■ **Required action**: Look below for the line containing "else d.doClaim a.who"; from there, print each line exactly up to and including the line containing "if REEVE.CLAIM_DO_CLAIM.of x", and stop.

(Saved entries)
..........

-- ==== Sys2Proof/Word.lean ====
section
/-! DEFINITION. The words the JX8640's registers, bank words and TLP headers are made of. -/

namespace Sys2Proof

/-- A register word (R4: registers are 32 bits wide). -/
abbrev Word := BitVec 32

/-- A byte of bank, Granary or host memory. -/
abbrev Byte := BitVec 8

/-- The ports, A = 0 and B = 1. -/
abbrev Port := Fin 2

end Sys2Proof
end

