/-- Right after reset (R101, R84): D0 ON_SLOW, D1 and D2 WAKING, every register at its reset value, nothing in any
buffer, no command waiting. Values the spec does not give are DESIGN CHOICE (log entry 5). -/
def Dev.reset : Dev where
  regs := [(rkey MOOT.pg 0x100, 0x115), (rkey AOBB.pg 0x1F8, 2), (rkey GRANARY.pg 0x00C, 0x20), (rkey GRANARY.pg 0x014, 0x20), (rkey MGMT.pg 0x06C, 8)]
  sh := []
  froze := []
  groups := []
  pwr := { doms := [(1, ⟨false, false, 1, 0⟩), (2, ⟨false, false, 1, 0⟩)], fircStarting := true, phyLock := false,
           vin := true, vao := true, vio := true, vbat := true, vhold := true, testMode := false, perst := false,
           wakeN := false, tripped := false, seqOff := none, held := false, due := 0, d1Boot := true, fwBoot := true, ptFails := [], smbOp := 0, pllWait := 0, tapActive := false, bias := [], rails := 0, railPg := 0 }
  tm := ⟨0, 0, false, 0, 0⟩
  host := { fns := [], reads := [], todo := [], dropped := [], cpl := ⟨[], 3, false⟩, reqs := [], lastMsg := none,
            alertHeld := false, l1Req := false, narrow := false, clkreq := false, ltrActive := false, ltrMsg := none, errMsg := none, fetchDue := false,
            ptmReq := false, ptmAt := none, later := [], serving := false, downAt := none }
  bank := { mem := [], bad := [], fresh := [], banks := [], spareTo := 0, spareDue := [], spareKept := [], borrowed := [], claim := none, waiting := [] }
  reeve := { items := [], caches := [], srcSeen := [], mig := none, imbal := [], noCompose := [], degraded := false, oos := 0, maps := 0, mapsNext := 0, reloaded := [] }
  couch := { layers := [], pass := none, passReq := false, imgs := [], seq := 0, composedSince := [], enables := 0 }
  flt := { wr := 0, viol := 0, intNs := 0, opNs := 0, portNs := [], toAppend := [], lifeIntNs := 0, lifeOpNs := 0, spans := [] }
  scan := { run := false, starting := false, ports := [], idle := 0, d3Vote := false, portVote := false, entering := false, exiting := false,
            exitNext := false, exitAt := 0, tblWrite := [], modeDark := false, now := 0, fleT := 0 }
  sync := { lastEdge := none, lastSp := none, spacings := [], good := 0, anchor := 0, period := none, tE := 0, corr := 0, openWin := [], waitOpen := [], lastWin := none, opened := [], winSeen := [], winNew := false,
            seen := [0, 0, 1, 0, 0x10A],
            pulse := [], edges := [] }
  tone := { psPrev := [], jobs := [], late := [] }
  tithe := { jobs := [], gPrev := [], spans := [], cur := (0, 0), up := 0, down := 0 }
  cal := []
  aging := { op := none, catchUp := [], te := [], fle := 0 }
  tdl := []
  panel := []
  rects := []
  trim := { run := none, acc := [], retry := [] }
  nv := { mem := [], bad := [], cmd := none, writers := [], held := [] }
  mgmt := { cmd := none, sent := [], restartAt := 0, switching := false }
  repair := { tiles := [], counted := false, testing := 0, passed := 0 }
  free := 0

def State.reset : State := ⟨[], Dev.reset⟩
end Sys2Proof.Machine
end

..........

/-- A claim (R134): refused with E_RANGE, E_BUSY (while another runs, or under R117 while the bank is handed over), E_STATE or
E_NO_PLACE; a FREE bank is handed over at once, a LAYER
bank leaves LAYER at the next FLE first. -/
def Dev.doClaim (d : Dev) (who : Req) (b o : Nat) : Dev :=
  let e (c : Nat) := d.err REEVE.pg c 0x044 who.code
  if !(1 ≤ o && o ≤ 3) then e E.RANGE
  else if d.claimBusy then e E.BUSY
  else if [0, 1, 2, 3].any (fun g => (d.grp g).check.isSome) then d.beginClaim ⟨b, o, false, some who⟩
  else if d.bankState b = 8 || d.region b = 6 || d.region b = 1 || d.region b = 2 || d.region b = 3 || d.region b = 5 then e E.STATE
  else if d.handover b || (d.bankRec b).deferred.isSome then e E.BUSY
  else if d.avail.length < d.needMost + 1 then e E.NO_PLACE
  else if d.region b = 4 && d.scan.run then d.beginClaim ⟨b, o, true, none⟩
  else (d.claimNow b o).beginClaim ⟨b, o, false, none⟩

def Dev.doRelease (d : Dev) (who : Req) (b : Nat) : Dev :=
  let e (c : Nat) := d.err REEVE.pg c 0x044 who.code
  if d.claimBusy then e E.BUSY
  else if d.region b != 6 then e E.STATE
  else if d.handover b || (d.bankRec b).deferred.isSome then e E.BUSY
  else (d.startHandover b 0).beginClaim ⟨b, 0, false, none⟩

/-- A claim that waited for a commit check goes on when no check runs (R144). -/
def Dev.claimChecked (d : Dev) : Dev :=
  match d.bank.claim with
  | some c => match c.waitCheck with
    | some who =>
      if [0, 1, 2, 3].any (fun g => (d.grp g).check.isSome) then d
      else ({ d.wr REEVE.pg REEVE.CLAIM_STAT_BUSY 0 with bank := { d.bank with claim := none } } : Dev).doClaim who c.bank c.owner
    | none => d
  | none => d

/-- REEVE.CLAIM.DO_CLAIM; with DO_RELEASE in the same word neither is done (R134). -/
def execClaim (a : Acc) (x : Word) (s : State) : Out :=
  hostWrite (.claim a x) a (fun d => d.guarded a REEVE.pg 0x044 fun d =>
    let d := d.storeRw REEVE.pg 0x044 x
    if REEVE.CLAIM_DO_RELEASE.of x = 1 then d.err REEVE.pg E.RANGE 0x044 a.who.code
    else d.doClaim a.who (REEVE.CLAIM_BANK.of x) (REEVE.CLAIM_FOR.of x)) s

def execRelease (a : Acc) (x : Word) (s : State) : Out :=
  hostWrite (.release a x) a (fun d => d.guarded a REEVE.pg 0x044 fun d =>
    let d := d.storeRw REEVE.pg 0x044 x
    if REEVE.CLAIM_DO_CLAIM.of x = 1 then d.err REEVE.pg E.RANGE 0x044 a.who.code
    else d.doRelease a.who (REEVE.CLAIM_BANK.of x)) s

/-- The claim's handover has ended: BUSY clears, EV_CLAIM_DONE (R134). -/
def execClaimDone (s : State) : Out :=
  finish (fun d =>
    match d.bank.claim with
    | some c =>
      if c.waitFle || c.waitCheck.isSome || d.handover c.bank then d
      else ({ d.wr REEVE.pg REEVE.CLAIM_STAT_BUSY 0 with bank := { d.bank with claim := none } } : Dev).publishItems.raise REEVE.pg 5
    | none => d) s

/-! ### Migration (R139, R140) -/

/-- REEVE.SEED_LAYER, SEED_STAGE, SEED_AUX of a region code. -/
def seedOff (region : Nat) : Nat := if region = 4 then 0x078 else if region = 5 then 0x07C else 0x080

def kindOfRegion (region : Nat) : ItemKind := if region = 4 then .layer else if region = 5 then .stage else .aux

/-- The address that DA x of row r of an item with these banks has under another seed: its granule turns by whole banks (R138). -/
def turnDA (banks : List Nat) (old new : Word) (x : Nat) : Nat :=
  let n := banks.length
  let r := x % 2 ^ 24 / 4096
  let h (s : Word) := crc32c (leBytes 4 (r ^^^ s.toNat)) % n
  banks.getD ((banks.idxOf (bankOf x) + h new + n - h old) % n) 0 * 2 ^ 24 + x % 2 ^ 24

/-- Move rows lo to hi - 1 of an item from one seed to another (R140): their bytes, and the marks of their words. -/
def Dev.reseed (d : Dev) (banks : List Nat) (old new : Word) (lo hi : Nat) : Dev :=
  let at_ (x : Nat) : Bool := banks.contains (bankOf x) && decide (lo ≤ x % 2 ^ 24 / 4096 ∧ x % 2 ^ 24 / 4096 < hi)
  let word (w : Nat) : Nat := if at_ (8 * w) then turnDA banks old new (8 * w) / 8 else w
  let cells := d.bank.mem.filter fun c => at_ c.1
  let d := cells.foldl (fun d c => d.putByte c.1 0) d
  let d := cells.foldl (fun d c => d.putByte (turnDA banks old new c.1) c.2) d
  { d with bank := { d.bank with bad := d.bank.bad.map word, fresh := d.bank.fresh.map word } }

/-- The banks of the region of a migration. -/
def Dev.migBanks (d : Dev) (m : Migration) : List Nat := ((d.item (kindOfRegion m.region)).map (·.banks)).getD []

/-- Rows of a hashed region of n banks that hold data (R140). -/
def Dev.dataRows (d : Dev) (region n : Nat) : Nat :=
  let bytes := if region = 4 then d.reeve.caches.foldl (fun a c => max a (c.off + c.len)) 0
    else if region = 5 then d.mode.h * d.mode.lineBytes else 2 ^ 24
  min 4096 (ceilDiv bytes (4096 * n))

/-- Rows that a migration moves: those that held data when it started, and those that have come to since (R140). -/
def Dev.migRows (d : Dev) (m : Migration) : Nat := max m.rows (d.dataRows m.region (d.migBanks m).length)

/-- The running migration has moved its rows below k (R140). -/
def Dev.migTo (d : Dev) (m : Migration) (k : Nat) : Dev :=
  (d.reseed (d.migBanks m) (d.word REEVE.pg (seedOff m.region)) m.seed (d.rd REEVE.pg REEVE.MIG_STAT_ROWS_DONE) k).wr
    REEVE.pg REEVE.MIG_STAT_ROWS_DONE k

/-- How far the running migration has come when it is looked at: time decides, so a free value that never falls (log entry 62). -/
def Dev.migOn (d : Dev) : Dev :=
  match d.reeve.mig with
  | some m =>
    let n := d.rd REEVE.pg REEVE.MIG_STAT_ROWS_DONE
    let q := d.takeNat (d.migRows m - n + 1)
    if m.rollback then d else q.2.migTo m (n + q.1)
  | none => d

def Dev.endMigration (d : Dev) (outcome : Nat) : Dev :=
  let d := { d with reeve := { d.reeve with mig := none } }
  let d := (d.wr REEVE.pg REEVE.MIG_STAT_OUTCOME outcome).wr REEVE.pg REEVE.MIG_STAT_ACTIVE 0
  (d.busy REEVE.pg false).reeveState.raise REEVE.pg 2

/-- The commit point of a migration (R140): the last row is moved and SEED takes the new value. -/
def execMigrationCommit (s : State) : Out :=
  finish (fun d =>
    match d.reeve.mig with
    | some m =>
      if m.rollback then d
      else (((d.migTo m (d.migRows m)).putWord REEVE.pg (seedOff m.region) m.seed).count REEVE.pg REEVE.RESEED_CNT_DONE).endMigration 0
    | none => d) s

..........

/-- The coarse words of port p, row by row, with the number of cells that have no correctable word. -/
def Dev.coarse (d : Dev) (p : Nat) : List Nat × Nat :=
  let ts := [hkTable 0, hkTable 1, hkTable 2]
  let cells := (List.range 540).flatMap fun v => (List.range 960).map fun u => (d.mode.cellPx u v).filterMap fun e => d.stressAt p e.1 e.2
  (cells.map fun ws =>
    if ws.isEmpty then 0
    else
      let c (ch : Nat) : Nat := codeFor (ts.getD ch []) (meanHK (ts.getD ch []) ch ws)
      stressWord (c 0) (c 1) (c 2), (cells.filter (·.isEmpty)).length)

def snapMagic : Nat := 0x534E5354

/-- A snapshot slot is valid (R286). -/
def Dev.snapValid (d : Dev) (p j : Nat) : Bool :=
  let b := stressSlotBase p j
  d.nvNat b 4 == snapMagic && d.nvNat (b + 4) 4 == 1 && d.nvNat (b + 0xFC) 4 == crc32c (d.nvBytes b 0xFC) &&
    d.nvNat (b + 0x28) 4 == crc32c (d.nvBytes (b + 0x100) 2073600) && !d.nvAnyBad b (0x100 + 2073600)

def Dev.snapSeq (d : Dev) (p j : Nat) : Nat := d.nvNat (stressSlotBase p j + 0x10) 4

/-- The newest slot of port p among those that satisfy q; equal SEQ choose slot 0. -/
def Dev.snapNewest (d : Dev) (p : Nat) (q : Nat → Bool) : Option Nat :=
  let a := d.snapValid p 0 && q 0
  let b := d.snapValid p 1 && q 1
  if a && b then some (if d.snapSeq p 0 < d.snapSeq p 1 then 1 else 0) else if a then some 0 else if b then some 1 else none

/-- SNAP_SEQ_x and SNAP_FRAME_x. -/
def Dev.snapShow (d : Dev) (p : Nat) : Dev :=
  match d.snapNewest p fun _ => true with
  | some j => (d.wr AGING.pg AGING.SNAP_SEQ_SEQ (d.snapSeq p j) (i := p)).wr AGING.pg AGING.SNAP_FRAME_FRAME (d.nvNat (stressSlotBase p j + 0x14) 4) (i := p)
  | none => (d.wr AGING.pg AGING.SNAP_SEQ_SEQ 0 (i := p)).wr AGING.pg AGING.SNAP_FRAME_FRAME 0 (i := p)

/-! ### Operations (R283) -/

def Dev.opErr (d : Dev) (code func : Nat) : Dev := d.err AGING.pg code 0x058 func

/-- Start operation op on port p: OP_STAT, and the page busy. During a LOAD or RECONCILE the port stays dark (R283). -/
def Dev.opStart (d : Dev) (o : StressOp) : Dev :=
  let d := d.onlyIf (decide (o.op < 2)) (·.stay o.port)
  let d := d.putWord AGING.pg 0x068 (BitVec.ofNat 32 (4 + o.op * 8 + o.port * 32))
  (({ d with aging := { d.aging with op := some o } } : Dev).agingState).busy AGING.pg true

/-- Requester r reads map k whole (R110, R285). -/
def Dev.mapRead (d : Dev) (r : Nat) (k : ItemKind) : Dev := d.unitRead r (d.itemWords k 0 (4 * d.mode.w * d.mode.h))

..........

■ **Answer area**:
    else d.doClaim a.who (REEVE.CLAIM_BANK.of x) (REEVE.CLAIM_FOR.of x)) s

def execRelease (a : Acc) (x : Word) (s : State) : Out :=
  hostWrite (.release a x) a (fun d => d.guarded a REEVE.pg 0x044 fun d =>
    let d := d.storeRw REEVE.pg 0x044 x
    if REEVE.CLAIM_DO_CLAIM.of x = 1 then d.err REEVE.pg E.RANGE 0x044 a.who.code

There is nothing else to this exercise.